▶ [What you need to do]: Go through the entries below and print, exactly, the lines starting at the one with "def w1c (f : Bool)" and ending at the one with "fields at bit positions. -/", keeping both ends and no others.

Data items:
<<<<

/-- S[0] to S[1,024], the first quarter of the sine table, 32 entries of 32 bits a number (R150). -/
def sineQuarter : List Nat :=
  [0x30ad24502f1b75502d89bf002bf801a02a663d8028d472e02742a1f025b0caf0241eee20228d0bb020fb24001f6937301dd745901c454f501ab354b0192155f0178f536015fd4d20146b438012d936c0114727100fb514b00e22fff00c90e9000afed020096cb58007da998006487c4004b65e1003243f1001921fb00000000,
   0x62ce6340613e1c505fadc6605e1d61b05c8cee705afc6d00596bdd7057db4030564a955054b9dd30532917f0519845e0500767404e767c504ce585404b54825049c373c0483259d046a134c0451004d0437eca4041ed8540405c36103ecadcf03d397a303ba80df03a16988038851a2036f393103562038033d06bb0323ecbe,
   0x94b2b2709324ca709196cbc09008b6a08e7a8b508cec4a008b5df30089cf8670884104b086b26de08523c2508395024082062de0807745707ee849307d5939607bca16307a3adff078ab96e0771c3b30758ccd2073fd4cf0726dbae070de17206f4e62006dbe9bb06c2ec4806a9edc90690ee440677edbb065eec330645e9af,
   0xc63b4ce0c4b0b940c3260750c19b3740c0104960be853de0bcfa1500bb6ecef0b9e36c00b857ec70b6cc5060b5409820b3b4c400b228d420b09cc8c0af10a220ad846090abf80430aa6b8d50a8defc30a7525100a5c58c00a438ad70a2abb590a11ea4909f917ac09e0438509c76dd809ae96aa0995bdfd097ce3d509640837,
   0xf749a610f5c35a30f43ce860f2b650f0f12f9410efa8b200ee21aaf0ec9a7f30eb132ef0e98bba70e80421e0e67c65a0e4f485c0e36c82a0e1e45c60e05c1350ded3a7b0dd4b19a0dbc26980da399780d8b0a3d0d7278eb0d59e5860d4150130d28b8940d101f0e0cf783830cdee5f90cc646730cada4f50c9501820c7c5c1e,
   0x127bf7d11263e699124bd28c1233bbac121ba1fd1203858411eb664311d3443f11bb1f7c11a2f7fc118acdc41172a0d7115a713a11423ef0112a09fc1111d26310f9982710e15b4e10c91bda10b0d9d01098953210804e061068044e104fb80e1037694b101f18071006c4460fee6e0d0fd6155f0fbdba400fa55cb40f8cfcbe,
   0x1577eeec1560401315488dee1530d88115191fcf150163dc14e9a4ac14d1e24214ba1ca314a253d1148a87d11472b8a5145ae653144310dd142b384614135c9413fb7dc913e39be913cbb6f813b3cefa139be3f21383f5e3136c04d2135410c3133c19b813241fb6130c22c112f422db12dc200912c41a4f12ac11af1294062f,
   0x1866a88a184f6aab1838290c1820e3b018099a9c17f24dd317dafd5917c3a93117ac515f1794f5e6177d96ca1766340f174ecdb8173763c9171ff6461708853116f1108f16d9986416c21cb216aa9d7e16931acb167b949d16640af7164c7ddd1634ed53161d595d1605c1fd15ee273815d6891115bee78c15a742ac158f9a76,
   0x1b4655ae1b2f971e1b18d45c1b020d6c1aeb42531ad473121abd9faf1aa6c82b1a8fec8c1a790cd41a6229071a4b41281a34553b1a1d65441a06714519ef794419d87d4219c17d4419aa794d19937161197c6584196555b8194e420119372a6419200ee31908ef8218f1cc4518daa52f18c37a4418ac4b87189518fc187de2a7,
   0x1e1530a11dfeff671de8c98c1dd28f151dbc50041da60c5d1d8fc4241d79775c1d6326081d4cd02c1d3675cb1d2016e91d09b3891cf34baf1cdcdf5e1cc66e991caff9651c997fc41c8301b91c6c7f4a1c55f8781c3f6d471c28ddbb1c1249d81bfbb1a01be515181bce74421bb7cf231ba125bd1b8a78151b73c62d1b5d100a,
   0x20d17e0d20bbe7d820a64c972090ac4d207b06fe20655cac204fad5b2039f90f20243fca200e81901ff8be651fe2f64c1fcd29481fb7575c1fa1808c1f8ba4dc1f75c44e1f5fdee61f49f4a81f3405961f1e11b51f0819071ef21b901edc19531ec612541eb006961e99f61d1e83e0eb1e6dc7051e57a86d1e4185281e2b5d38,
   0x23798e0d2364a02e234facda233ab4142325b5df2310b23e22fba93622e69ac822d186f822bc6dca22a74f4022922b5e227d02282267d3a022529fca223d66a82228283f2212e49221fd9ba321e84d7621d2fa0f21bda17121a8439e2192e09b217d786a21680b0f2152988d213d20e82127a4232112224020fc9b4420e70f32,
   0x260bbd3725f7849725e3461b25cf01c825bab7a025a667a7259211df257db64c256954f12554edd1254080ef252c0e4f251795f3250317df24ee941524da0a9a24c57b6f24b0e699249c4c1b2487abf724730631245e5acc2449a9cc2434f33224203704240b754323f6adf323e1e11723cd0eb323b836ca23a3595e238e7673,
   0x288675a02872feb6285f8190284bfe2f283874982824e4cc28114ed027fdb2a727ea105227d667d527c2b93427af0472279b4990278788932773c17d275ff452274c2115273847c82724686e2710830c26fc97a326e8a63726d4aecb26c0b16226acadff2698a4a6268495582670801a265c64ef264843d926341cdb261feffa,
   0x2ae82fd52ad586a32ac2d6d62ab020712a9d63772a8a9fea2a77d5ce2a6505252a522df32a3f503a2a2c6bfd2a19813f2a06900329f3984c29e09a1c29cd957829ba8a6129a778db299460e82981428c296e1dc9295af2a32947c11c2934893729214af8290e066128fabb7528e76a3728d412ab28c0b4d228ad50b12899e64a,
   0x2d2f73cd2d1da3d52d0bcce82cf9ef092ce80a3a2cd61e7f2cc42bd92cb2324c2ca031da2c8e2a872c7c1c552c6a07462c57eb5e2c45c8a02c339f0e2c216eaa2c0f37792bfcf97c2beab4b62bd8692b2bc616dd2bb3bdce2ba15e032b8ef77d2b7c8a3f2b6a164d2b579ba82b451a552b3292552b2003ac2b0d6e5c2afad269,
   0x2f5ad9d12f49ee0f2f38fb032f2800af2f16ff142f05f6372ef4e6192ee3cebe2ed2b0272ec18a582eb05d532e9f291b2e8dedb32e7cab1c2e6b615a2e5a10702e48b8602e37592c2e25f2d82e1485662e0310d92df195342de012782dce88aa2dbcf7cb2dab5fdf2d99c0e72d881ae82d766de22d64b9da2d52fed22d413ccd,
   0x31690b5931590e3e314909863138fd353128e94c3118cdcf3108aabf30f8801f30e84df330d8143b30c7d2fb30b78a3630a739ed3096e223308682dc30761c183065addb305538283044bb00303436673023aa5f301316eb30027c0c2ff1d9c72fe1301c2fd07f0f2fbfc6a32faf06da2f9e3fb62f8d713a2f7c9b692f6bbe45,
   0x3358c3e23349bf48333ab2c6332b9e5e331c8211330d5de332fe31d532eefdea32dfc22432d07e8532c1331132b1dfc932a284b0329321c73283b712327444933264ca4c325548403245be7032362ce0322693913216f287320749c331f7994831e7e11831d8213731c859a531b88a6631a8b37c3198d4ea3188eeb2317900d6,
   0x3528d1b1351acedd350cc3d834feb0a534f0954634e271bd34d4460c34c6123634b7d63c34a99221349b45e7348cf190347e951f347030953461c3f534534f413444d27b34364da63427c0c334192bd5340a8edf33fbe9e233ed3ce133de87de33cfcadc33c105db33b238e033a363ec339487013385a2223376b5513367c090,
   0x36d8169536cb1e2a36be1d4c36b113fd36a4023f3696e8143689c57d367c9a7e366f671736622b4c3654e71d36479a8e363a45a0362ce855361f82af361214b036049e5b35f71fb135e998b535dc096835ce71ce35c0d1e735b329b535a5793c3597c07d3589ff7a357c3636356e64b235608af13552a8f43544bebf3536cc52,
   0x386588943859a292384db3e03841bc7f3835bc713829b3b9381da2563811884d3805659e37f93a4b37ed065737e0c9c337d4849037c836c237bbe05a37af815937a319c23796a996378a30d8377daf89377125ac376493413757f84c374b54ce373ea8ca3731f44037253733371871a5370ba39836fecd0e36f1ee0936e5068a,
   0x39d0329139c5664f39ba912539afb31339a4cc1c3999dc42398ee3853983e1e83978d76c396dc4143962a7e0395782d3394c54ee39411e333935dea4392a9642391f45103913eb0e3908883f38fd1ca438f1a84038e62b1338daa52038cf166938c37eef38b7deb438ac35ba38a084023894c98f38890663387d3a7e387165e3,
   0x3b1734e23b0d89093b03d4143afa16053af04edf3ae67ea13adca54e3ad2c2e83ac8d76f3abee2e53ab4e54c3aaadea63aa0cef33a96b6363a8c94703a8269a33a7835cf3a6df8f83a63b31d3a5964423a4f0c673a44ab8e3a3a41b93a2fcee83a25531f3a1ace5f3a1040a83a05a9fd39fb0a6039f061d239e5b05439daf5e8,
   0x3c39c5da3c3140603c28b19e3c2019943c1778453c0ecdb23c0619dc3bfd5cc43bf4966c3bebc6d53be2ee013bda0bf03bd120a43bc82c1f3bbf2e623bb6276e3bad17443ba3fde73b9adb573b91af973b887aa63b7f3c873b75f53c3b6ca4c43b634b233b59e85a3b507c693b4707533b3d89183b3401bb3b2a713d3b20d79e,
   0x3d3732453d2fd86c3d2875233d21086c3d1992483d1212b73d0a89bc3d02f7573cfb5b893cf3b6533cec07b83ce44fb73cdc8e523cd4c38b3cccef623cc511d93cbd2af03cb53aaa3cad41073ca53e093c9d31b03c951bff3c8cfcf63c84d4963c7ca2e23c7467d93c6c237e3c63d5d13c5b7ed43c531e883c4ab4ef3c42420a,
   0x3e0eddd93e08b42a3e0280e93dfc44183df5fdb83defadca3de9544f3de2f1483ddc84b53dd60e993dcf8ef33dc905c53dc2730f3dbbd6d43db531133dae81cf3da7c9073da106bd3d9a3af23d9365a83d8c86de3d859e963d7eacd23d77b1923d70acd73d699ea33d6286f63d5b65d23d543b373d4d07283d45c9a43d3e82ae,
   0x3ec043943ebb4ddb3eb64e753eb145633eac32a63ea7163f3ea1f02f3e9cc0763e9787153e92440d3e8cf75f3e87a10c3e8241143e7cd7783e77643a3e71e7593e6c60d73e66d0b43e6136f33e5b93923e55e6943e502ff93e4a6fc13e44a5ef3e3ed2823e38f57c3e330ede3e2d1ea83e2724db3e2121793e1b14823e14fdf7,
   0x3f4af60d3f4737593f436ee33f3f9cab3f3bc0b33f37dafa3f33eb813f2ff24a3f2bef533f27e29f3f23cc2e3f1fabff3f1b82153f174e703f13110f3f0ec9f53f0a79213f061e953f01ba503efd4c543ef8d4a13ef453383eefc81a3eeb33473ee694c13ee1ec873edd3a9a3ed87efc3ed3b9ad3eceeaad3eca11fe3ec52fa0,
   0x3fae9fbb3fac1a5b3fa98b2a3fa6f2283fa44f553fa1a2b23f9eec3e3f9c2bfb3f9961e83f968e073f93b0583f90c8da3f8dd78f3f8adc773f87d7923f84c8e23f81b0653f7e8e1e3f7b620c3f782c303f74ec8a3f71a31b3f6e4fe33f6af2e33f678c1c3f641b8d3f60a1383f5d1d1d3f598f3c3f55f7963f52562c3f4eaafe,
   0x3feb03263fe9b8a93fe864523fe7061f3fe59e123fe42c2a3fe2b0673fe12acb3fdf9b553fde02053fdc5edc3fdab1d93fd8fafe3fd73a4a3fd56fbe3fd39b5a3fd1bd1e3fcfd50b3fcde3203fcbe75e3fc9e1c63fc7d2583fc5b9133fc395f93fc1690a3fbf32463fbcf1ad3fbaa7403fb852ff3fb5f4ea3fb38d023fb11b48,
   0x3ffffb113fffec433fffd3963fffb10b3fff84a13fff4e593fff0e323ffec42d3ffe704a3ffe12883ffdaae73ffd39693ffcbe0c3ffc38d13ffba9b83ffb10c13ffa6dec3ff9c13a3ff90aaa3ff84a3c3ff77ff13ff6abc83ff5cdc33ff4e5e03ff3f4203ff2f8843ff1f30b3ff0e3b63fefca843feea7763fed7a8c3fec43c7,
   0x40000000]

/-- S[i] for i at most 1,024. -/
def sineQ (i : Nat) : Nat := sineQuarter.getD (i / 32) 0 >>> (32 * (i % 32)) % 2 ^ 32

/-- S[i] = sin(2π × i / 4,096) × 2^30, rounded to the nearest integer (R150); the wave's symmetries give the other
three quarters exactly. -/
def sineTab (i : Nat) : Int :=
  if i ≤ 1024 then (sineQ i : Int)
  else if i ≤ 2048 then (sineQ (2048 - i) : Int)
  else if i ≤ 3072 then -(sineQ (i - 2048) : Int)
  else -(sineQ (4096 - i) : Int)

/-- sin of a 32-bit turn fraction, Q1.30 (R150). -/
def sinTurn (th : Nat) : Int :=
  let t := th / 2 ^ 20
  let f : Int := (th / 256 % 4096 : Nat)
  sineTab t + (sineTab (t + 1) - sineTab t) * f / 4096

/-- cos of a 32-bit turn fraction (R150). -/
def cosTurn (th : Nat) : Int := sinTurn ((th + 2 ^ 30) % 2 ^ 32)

>>>>
<<<<

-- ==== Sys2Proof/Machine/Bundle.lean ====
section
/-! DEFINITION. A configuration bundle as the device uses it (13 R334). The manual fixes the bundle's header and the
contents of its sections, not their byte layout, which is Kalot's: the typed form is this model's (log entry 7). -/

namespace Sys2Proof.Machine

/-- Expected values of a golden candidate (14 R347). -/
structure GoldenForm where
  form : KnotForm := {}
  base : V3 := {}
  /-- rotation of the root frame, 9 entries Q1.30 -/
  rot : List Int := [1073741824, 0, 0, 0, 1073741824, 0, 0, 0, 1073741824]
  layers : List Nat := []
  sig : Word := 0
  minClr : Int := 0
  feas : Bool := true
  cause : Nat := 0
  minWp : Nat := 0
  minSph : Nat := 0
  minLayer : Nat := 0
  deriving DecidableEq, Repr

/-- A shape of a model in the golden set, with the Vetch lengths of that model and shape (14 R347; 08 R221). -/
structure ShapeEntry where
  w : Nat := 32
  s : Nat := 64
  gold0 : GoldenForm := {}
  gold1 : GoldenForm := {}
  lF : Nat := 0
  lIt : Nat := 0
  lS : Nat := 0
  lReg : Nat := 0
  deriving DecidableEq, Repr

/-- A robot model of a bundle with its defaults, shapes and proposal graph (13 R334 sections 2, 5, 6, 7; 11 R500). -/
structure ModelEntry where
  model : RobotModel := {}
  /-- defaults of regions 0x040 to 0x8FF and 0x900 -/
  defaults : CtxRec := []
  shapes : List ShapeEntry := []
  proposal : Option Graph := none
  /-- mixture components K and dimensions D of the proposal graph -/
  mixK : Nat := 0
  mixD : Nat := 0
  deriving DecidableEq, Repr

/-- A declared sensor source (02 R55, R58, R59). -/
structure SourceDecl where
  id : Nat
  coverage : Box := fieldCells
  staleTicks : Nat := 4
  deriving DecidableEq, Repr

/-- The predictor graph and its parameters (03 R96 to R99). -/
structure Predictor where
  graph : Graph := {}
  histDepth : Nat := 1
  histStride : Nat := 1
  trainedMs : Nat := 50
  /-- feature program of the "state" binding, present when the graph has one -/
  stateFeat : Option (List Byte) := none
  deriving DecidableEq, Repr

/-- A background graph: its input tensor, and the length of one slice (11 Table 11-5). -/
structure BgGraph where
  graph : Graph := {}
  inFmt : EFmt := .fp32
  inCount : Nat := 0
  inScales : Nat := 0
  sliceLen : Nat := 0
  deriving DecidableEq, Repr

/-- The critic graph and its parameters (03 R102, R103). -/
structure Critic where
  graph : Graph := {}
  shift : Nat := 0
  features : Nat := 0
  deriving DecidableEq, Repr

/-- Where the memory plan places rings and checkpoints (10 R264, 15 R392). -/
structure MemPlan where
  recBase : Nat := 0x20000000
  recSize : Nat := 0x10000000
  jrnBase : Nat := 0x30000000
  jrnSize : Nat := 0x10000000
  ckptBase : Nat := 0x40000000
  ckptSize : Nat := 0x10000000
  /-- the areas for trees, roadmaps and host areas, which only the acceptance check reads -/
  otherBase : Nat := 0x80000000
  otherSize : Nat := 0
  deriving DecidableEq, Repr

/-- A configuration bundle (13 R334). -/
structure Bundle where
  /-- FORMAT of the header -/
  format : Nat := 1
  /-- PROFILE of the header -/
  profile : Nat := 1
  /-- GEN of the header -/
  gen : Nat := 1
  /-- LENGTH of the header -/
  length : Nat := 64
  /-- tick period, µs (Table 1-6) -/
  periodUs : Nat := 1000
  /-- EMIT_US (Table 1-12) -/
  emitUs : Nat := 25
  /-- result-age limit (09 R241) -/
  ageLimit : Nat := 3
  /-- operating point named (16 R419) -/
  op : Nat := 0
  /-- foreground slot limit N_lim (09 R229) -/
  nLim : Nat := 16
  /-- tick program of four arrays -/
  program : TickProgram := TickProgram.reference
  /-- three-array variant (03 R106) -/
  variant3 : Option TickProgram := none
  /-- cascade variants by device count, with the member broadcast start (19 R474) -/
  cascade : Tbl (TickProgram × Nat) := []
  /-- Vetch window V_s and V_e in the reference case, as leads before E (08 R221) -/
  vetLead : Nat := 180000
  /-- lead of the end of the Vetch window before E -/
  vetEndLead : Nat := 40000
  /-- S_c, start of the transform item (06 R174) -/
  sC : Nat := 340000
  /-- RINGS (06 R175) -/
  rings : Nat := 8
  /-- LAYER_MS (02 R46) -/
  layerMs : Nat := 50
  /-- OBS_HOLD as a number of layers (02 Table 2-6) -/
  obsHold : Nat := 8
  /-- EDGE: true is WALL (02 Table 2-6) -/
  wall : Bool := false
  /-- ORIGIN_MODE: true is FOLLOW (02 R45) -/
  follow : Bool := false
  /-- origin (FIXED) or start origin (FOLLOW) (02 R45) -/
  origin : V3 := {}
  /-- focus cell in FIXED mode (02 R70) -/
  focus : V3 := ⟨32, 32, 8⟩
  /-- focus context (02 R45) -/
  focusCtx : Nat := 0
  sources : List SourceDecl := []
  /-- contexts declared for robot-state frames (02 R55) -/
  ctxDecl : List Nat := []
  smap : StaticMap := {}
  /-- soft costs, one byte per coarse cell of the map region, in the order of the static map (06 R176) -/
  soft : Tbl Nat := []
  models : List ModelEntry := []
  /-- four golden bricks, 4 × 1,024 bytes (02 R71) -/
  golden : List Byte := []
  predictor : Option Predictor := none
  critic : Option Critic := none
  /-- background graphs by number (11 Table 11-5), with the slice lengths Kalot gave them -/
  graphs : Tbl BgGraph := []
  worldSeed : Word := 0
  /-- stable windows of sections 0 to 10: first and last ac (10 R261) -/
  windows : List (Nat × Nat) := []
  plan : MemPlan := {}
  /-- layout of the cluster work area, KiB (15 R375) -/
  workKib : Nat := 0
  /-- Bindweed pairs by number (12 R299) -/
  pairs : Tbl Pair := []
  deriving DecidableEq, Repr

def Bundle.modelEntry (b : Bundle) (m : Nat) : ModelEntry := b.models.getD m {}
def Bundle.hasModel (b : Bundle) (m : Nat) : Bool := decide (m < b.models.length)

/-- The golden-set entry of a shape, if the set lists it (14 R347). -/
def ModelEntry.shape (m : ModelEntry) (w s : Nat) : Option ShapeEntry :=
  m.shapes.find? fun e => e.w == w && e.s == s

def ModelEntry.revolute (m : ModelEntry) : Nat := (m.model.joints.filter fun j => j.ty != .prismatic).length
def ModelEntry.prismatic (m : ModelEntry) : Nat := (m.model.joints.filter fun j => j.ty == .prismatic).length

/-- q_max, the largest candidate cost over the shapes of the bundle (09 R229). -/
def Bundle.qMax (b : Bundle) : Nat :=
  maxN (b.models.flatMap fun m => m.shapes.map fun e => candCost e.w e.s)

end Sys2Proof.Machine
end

>>>>
<<<<

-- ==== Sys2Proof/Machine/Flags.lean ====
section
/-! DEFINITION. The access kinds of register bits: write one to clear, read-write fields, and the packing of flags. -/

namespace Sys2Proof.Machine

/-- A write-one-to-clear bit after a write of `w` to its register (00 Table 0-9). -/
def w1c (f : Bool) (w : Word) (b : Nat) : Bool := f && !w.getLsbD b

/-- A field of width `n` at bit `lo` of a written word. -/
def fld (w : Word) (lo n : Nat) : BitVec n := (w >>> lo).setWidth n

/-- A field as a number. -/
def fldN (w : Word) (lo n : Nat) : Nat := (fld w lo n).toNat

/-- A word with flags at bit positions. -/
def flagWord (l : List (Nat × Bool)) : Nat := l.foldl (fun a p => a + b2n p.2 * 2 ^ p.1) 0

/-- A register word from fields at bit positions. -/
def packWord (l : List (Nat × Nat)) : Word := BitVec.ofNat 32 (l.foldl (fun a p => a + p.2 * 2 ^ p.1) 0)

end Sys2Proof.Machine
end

>>>>

▶ [Reply to the exercise]:
def w1c (f : Bool) (w : Word) (b : Nat) : Bool := f && !w.getLsbD b

/-- A field of width `n` at bit `lo` of a written word. -/
def fld (w : Word) (lo n : Nat) : BitVec n := (w >>> lo).setWidth n

/-- A field as a number. -/
def fldN (w : Word) (lo n : Nat) : Nat := (fld w lo n).toNat

/-- A word with flags at bit positions. -/
def flagWord (l : List (Nat × Bool)) : Nat := l.foldl (fun a p => a + b2n p.2 * 2 ^ p.1) 0

/-- A register word from fields at bit positions. -/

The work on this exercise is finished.